PROVIDED ENTRIES Start Marker

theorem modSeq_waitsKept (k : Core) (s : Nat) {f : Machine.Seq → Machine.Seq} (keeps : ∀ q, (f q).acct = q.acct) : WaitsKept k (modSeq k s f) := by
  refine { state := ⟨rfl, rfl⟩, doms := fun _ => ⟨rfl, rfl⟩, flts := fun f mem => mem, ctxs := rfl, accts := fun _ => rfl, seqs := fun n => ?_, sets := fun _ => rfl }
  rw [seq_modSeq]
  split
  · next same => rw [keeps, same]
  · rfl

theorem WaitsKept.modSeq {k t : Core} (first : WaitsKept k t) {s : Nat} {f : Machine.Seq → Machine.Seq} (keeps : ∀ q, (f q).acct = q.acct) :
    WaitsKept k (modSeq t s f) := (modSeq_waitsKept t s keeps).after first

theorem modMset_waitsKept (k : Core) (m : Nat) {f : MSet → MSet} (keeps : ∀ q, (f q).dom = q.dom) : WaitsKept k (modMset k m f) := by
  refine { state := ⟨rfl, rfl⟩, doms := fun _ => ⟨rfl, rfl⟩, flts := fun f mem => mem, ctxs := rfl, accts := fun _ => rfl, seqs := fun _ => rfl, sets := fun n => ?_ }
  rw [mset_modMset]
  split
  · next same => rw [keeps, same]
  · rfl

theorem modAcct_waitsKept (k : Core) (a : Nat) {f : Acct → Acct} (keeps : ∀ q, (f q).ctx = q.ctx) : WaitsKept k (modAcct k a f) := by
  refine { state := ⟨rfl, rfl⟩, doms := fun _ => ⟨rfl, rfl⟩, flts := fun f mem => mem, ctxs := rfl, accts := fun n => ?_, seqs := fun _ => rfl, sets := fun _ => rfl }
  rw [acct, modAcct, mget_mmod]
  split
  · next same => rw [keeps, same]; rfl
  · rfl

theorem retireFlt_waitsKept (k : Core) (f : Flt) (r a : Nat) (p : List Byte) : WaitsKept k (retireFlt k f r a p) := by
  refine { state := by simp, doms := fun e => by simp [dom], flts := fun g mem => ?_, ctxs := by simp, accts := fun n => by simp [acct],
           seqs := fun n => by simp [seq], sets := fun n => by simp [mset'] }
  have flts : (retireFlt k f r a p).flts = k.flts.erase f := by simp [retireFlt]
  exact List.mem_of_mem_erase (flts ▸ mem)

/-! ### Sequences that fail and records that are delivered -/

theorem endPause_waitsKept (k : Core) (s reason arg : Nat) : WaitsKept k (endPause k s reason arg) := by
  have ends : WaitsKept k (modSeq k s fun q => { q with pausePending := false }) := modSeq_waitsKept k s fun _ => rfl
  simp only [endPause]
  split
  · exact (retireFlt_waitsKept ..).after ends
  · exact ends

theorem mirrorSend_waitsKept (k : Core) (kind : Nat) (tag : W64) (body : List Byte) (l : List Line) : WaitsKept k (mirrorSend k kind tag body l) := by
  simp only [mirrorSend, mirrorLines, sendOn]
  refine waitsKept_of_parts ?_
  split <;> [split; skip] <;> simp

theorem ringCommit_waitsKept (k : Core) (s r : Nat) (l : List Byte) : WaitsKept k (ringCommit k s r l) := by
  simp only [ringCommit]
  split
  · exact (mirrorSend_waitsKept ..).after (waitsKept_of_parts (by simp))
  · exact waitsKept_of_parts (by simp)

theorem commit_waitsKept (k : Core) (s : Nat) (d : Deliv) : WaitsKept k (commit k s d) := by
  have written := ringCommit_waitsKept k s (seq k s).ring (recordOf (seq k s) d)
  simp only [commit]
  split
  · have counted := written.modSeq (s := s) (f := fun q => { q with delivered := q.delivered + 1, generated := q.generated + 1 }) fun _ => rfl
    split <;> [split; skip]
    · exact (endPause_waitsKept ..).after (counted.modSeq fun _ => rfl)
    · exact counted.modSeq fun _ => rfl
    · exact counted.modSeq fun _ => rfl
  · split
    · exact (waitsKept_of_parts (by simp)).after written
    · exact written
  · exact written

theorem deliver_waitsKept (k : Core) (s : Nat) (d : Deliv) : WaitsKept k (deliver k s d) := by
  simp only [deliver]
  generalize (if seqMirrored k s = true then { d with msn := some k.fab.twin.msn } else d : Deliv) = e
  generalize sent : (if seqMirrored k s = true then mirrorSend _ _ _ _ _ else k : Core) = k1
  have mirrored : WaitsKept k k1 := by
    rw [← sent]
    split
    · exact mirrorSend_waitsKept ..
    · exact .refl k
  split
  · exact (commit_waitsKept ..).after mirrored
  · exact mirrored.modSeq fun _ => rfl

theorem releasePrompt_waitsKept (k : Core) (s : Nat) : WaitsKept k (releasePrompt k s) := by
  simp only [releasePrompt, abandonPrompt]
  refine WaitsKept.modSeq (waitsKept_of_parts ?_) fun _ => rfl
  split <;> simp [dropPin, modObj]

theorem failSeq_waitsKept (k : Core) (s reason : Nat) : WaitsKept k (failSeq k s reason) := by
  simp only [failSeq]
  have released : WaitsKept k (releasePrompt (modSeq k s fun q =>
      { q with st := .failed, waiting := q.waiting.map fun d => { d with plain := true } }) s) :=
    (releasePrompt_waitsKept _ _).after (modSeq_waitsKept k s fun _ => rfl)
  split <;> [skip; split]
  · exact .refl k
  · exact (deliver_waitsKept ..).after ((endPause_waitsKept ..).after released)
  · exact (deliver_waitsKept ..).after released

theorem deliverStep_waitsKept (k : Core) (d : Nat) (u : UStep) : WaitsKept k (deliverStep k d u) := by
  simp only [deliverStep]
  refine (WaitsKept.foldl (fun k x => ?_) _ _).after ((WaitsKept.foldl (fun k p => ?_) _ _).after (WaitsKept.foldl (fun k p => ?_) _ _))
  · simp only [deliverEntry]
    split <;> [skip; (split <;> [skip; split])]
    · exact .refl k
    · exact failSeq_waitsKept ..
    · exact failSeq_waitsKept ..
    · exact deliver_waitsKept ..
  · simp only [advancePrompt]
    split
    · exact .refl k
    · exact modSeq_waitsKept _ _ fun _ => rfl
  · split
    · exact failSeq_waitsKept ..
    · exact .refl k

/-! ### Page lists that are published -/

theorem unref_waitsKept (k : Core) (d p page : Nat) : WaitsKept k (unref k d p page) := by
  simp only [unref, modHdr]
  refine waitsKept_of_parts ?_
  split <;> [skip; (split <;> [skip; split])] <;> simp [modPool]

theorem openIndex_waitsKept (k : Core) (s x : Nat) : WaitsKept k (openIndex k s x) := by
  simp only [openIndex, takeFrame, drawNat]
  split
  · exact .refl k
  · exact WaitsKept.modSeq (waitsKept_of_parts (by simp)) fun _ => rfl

PROVIDED ENTRIES End Marker

# WHAT YOU NEED TO DO
Would you retype the full listing without altering a single word?

# ANSWER TO THIS EXERCISE
theorem modSeq_waitsKept (k : Core) (s : Nat) {f : Machine.Seq → Machine.Seq} (keeps : ∀ q, (f q).acct = q.acct) : WaitsKept k (modSeq k s f) := by
  refine { state := ⟨rfl, rfl⟩, doms := fun _ => ⟨rfl, rfl⟩, flts := fun f mem => mem, ctxs := rfl, accts := fun _ => rfl, seqs := fun n => ?_, sets := fun _ => rfl }
  rw [seq_modSeq]
  split
  · next same => rw [keeps, same]
  · rfl

theorem WaitsKept.modSeq {k t : Core} (first : WaitsKept k t) {s : Nat} {f : Machine.Seq → Machine.Seq} (keeps : ∀ q, (f q).acct = q.acct) :
    WaitsKept k (modSeq t s f) := (modSeq_waitsKept t s keeps).after first

theorem modMset_waitsKept (k : Core) (m : Nat) {f : MSet → MSet} (keeps : ∀ q, (f q).dom = q.dom) : WaitsKept k (modMset k m f) := by
  refine { state := ⟨rfl, rfl⟩, doms := fun _ => ⟨rfl, rfl⟩, flts := fun f mem => mem, ctxs := rfl, accts := fun _ => rfl, seqs := fun _ => rfl, sets := fun n => ?_ }
  rw [mset_modMset]
  split
  · next same => rw [keeps, same]
  · rfl

theorem modAcct_waitsKept (k : Core) (a : Nat) {f : Acct → Acct} (keeps : ∀ q, (f q).ctx = q.ctx) : WaitsKept k (modAcct k a f) := by
  refine { state := ⟨rfl, rfl⟩, doms := fun _ => ⟨rfl, rfl⟩, flts := fun f mem => mem, ctxs := rfl, accts := fun n => ?_, seqs := fun _ => rfl, sets := fun _ => rfl }
  rw [acct, modAcct, mget_mmod]
  split
  · next same => rw [keeps, same]; rfl
  · rfl

theorem retireFlt_waitsKept (k : Core) (f : Flt) (r a : Nat) (p : List Byte) : WaitsKept k (retireFlt k f r a p) := by
  refine { state := by simp, doms := fun e => by simp [dom], flts := fun g mem => ?_, ctxs := by simp, accts := fun n => by simp [acct],
           seqs := fun n => by simp [seq], sets := fun n => by simp [mset'] }
  have flts : (retireFlt k f r a p).flts = k.flts.erase f := by simp [retireFlt]
  exact List.mem_of_mem_erase (flts ▸ mem)

/-! ### Sequences that fail and records that are delivered -/

theorem endPause_waitsKept (k : Core) (s reason arg : Nat) : WaitsKept k (endPause k s reason arg) := by
  have ends : WaitsKept k (modSeq k s fun q => { q with pausePending := false }) := modSeq_waitsKept k s fun _ => rfl
  simp only [endPause]
  split
  · exact (retireFlt_waitsKept ..).after ends
  · exact ends

theorem mirrorSend_waitsKept (k : Core) (kind : Nat) (tag : W64) (body : List Byte) (l : List Line) : WaitsKept k (mirrorSend k kind tag body l) := by
  simp only [mirrorSend, mirrorLines, sendOn]
  refine waitsKept_of_parts ?_
  split <;> [split; skip] <;> simp

theorem ringCommit_waitsKept (k : Core) (s r : Nat) (l : List Byte) : WaitsKept k (ringCommit k s r l) := by
  simp only [ringCommit]
  split
  · exact (mirrorSend_waitsKept ..).after (waitsKept_of_parts (by simp))
  · exact waitsKept_of_parts (by simp)

theorem commit_waitsKept (k : Core) (s : Nat) (d : Deliv) : WaitsKept k (commit k s d) := by
  have written := ringCommit_waitsKept k s (seq k s).ring (recordOf (seq k s) d)
  simp only [commit]
  split
  · have counted := written.modSeq (s := s) (f := fun q => { q with delivered := q.delivered + 1, generated := q.generated + 1 }) fun _ => rfl
    split <;> [split; skip]
    · exact (endPause_waitsKept ..).after (counted.modSeq fun _ => rfl)
    · exact counted.modSeq fun _ => rfl
    · exact counted.modSeq fun _ => rfl
  · split
    · exact (waitsKept_of_parts (by simp)).after written
    · exact written
  · exact written

theorem deliver_waitsKept (k : Core) (s : Nat) (d : Deliv) : WaitsKept k (deliver k s d) := by
  simp only [deliver]
  generalize (if seqMirrored k s = true then { d with msn := some k.fab.twin.msn } else d : Deliv) = e
  generalize sent : (if seqMirrored k s = true then mirrorSend _ _ _ _ _ else k : Core) = k1
  have mirrored : WaitsKept k k1 := by
    rw [← sent]
    split
    · exact mirrorSend_waitsKept ..
    · exact .refl k
  split
  · exact (commit_waitsKept ..).after mirrored
  · exact mirrored.modSeq fun _ => rfl

theorem releasePrompt_waitsKept (k : Core) (s : Nat) : WaitsKept k (releasePrompt k s) := by
  simp only [releasePrompt, abandonPrompt]
  refine WaitsKept.modSeq (waitsKept_of_parts ?_) fun _ => rfl
  split <;> simp [dropPin, modObj]

theorem failSeq_waitsKept (k : Core) (s reason : Nat) : WaitsKept k (failSeq k s reason) := by
  simp only [failSeq]
  have released : WaitsKept k (releasePrompt (modSeq k s fun q =>
      { q with st := .failed, waiting := q.waiting.map fun d => { d with plain := true } }) s) :=
    (releasePrompt_waitsKept _ _).after (modSeq_waitsKept k s fun _ => rfl)
  split <;> [skip; split]
  · exact .refl k
  · exact (deliver_waitsKept ..).after ((endPause_waitsKept ..).after released)
  · exact (deliver_waitsKept ..).after released

theorem deliverStep_waitsKept (k : Core) (d : Nat) (u : UStep) : WaitsKept k (deliverStep k d u) := by
  simp only [deliverStep]
  refine (WaitsKept.foldl (fun k x => ?_) _ _).after ((WaitsKept.foldl (fun k p => ?_) _ _).after (WaitsKept.foldl (fun k p => ?_) _ _))
  · simp only [deliverEntry]
    split <;> [skip; (split <;> [skip; split])]
    · exact .refl k
    · exact failSeq_waitsKept ..
    · exact failSeq_waitsKept ..
    · exact deliver_waitsKept ..
  · simp only [advancePrompt]
    split
    · exact .refl k
    · exact modSeq_waitsKept _ _ fun _ => rfl
  · split
    · exact failSeq_waitsKept ..
    · exact .refl k

/-! ### Page lists that are published -/

theorem unref_waitsKept (k : Core) (d p page : Nat) : WaitsKept k (unref k d p page) := by
  simp only [unref, modHdr]
  refine waitsKept_of_parts ?_
  split <;> [skip; (split <;> [skip; split])] <;> simp [modPool]

theorem openIndex_waitsKept (k : Core) (s x : Nat) : WaitsKept k (openIndex k s x) := by
  simp only [openIndex, takeFrame, drawNat]
  split
  · exact .refl k
  · exact WaitsKept.modSeq (waitsKept_of_parts (by simp)) fun _ => rfl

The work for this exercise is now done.